Stop bringing these fucking whores home with you. If I have to fight over the remote with a bleach blonde idiot wanting to watch the hills reruns one more time I'm pissing in your shampoo.
everyone who works at gamestop is basically destined to live with their parents for the rest of their lives... so i said no.
Well the light went out so I was throwing up by candle light. Strange moment in my life.
Reason #1 for no sex outdoors: Mosquito bites. Awkward, awkward mosquito bites.
Climbing onto the roof in a dress and high heeled boots was probably not the best idea, especially after all that Bacardi.
Blowjobs in the shower are a lot like blowjobs not in the shower. Awesome.
gross. I think i'll just donate all my eggs. My children will be incredible, but they're not welcome in my womb
I never thought I'd say this, but there is a life threatening amount of rumpleminz in our freezer
Postcard from jail please. Reserving a spot on my fridge.
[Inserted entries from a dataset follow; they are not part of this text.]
/-- Settles O41: of the changes to `BUSY` only reset and completion lower it. -/
theorem busyFallsOnlyByCompletionOrReset : Obligations.BusyFallsOnlyByCompletionOrReset := by
  intro s t h hs ht
  have hstep := step_busyDoneStep h
  generalize t.toBlock = b at hstep ht ⊢
  cases hstep with
  | kept hb => simp [hb, hs] at ht
  | reset he => exact .inl ⟨⟨_, he⟩, rfl⟩
  | completed he hb hp => exact .inr ⟨he, hp, rfl, rfl, rfl, rfl, rfl, rfl⟩
  | statusWrite => simp [hs] at ht
  | hmacAccepted => simp at ht
  | zeroized ha hb => simp [hs] at hb

/-- Settles O42: of the changes to `BUSY` only acceptance raises it. -/
theorem busyRisesOnlyByAcceptedHmac : Obligations.BusyRisesOnlyByAcceptedHmac := by
  intro s t h hs ht
  have hstep := step_busyDoneStep h
  generalize t.toBlock = b at hstep ht ⊢
  cases hstep with
  | kept hb => simp [hb, hs] at ht
  | reset he => cases ht
  | completed he hb => simp [hs] at hb
  | statusWrite => simp [hs] at ht
  | hmacAccepted ha hb hk => exact ⟨⟨_, ha⟩, hk, rfl, rfl, rfl⟩
  | zeroized => simp [hs] at ht

/-- Settles O43: completion and ZEROIZE set `DONE`; reset, W1C and acceptance clear it. -/
theorem doneChangesOnlyAsTheRulesSay : Obligations.DoneChangesOnlyAsTheRulesSay := by
  intro s t h
  have hstep := step_busyDoneStep h
  generalize t.toBlock = b at hstep ⊢
  cases hstep with
  | kept hb hd => simp +contextual [hd]
  | reset he => exact ⟨fun _ ht => (nomatch ht), fun _ _ => .inl ⟨_, he⟩⟩
  | completed he hb => exact ⟨fun _ _ => .inl ⟨he, hb⟩, fun _ ht => (nomatch ht)⟩
  | statusWrite ha =>
    exact ⟨fun hs ht => by simp [Status.w1c, hs] at ht,
      fun hs ht => .inr (.inl ⟨_, _, ha, by simpa [Status.w1c, hs] using ht⟩)⟩
  | hmacAccepted ha hb => exact ⟨fun _ ht => (nomatch ht), fun _ _ => .inr (.inr ⟨hb, _, ha⟩)⟩
  | zeroized ha hb => exact ⟨fun _ _ => .inr ⟨hb, _, ha⟩, fun _ ht => (nomatch ht)⟩

/-! ## What no access reveals -/

/-- s with other key words and another `PENDING`. -/
def State.withSecrets (k : Vector Word 16) (p : Option (Vector Word 5)) (s : State) : State :=
  { s with keyw := k, pending := p }

/-- Two states that differ in the key words and in `PENDING` only. -/
def AlikeButSecrets (s u : State) : Prop := ∃ k p, u = s.withSecrets k p

/-- Both outcomes are next states, and these differ in the key words and in `PENDING` only. -/
def NextAlike (o o' : Host.Outcome State Fault Refusal) : Prop :=
  ∃ t u, o = .next t ∧ o' = .next u ∧ AlikeButSecrets t u

theorem AlikeButSecrets.next {t u : State} (h : AlikeButSecrets t u) : NextAlike (.next t) (.next u) :=
  ⟨t, u, rfl, rfl, h⟩

section
variable {s s' : State} (h : AlikeButSecrets s s')
include h

theorem AlikeButSecrets.busy_eq : s'.status.busy = s.status.busy := by
  obtain ⟨k, p, rfl⟩ := h
  rfl

theorem AlikeButSecrets.keyLen_eq : s'.keyLen = s.keyLen := by
  obtain ⟨k, p, rfl⟩ := h
  rfl

theorem AlikeButSecrets.raiseError (c : ErrorCause) : AlikeButSecrets (raiseError c s) (raiseError c s') := by
  obtain ⟨k, p, rfl⟩ := h
  exact ⟨k, p, rfl⟩

theorem AlikeButSecrets.respond (a : Access) (r : Response) : AlikeButSecrets (respond a r s) (respond a r s') := by
  obtain ⟨k, p, rfl⟩ := h
  exact ⟨k, p, rfl⟩

/-- The busy lock looks at `BUSY` only. -/
theorem AlikeButSecrets.unlessBusy {t t' : State} (ht : AlikeButSecrets t t') :
    AlikeButSecrets (unlessBusy s t) (unlessBusy s' t') := by
  by_cases hb : s.status.busy = true
  · rw [unlessBusy_of_busy _ hb, unlessBusy_of_busy _ (h.busy_eq.trans hb)]
    exact h.raiseError _
  · have hi : s.status.busy = false := by simpa using hb
    rw [unlessBusy_of_idle _ hi, unlessBusy_of_idle _ (h.busy_eq.trans hi)]
    exact ht

/-- A read returns nothing of the key words or of `PENDING` (10_state.md R30, R40). -/
theorem AlikeButSecrets.readReg_eq (r : Reg) : readReg s'.toBlock r = readReg s.toBlock r := by
  obtain ⟨k, p, rfl⟩ := h
  cases r <;> rfl

/-- Acceptance puts what it computes from the key into `PENDING`, and nothing of it anywhere else. -/
theorem AlikeButSecrets.acceptHmac : AlikeButSecrets (acceptHmac s) (acceptHmac s') := by
  obtain ⟨k, p, rfl⟩ := h
  exact ⟨k, some (s.withSecrets k p).hmacDigest, rfl⟩

theorem AlikeButSecrets.zeroize : AlikeButSecrets (zeroize s) (zeroize s') := by
  obtain ⟨k, p, rfl⟩ := h
  exact ⟨Vector.replicate 16 0, p, rfl⟩

theorem AlikeButSecrets.exec (i : Instr) : NextAlike (exec i s) (exec i s') := by
  cases i with
  | nop => exact (h.unlessBusy h).next
  | hmac =>
    refine (h.unlessBusy ?_).next
    rw [h.keyLen_eq]
    split
    · exact h.raiseError _
    · exact h.acceptHmac
  | zeroize => exact (h.unlessBusy h.zeroize).next

theorem AlikeButSecrets.commandWrite (v : Word) : NextAlike (commandWrite v s) (commandWrite v s') := by
  unfold Machine.commandWrite
  rw [h.busy_eq]
  split
  · exact (h.raiseError _).next
  · split
    · exact (h.raiseError _).next
    · exact h.exec _

theorem AlikeButSecrets.writeReg (r : Reg) (v : Word) : NextAlike (writeReg r v s) (writeReg r v s') := by
  cases r with
  | id | dig _ | reserved => exact h.next
  | cmd => exact h.commandWrite v
  | status | irqEn =>
    obtain ⟨k, p, rfl⟩ := h
    exact AlikeButSecrets.next ⟨k, p, rfl⟩
  | keyLen | msgHi | msgLo =>
    refine (h.unlessBusy ?_).next
    obtain ⟨k, p, rfl⟩ := h
    exact ⟨k, p, rfl⟩
  | keyw i =>
    refine (h.unlessBusy ?_).next
    obtain ⟨k, p, rfl⟩ := h
    exact ⟨k.set i v, p, rfl⟩

theorem AlikeButSecrets.busAccess (a : Access) : NextAlike (busAccess a s) (busAccess a s') := by
  unfold Machine.busAccess
  split
  · split
    · rw [h.readReg_eq]
      exact (h.respond a _).next
    · obtain ⟨t, u, ht, hu, htu⟩ := h.writeReg (regAt a.off) ‹_›
      rw [ht, hu]
      exact (htu.respond a _).next
  · exact (h.respond a _).next

end

/-- Settles O45: an access takes two states alike but for the secrets to two such states, the log among what is alike. -/
theorem noAccessRevealsKeyOrPending : Obligations.NoAccessRevealsKeyOrPending := by
  intro s k p a
  have h : AlikeButSecrets s (s.withSecrets k p) := ⟨k, p, rfl⟩
  obtain ⟨t, u, ht, hu, k', p', rfl⟩ := h.busAccess a
  exact ⟨t, _, ht, hu, rfl, rfl⟩

/-! ## The interrupt level -/

theorem anyError_iff {f : Status} : f.anyError = true ↔ f.errCmd = true ∨ f.errKeyLen = true ∨ f.errBusy = true := by
  simp [Status.anyError, or_assoc]

theorem irq_iff {b : Block} :
    b.irq = true ↔
      (b.irqEn.doneIe = true ∧ b.status.done = true) ∨ (b.irqEn.errIe = true ∧ b.status.anyError = true) := by
  simp [Block.irq]

/-- Settles O36: the level term by term, and no flag is set after reset. -/
theorem irqIsTheEnabledPendingLevel : Obligations.IrqIsTheEnabledPendingLevel :=
  ⟨rfl, fun _ => by rw [irq_iff, anyError_iff]⟩

end Sys2Proof.Machine

/-! The statements of 20_memory.md: writes made twice, and the decoding of platform addresses. -/

namespace Sys2Proof.Machine

/-! ## A write made twice -/

/-- W1C clears the flags written as 1, and the second time finds them clear. -/
@[simp] theorem w1c_w1c (v : Word) (f : Status) : (f.w1c v).w1c v = f.w1c v := by
  simp [Status.w1c]

/-- Under the busy lock an effect f made twice leaves the registers as once, the response between the two recorded: on an
idle block where f alone does and leaves `BUSY` as it is, on a busy one because ERR_BUSY is already set. -/
theorem unlessBusy_twice (f : State → State) (a : Access) (p : Response) (s : State)
    (hb : (f s).status.busy = s.status.busy) (hf : (f (respond a p (f s))).toBlock = (f s).toBlock) :
    (unlessBusy (respond a p (unlessBusy s (f s))) (f (respond a p (unlessBusy s (f s))))).toBlock
      = (unlessBusy s (f s)).toBlock := by
  cases hs : s.status.busy with
  | true =>
    rw [unlessBusy_of_busy _ hs, unlessBusy_of_busy _ (by simp [hs])]
    rfl
  | false => rw [unlessBusy_of_idle _ hs, unlessBusy_of_idle _ (by simp [hb, hs]), hf]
Went to the wedding reception, and he left with ALL of the brides maids phone numbers. I don't know how he does it either.
But he was wearing a glow-in-the-dark condom. It was like a glowing rod of kryptonite. I can't resist that, kryptonite is my weakness.
I've fucked 6 of my brothers' friends. I'm completely fine with him fucking the girl we ate lunch with.
Oh god I just realized bird face had che Guevara tattooed on her upper arm. Deals off, readivised opinion
Hey, dude, is Kevin still passed out on your porch?
Yeah. I'm gonna go leave a pitcher of bloody mary next to him in case he's still alive.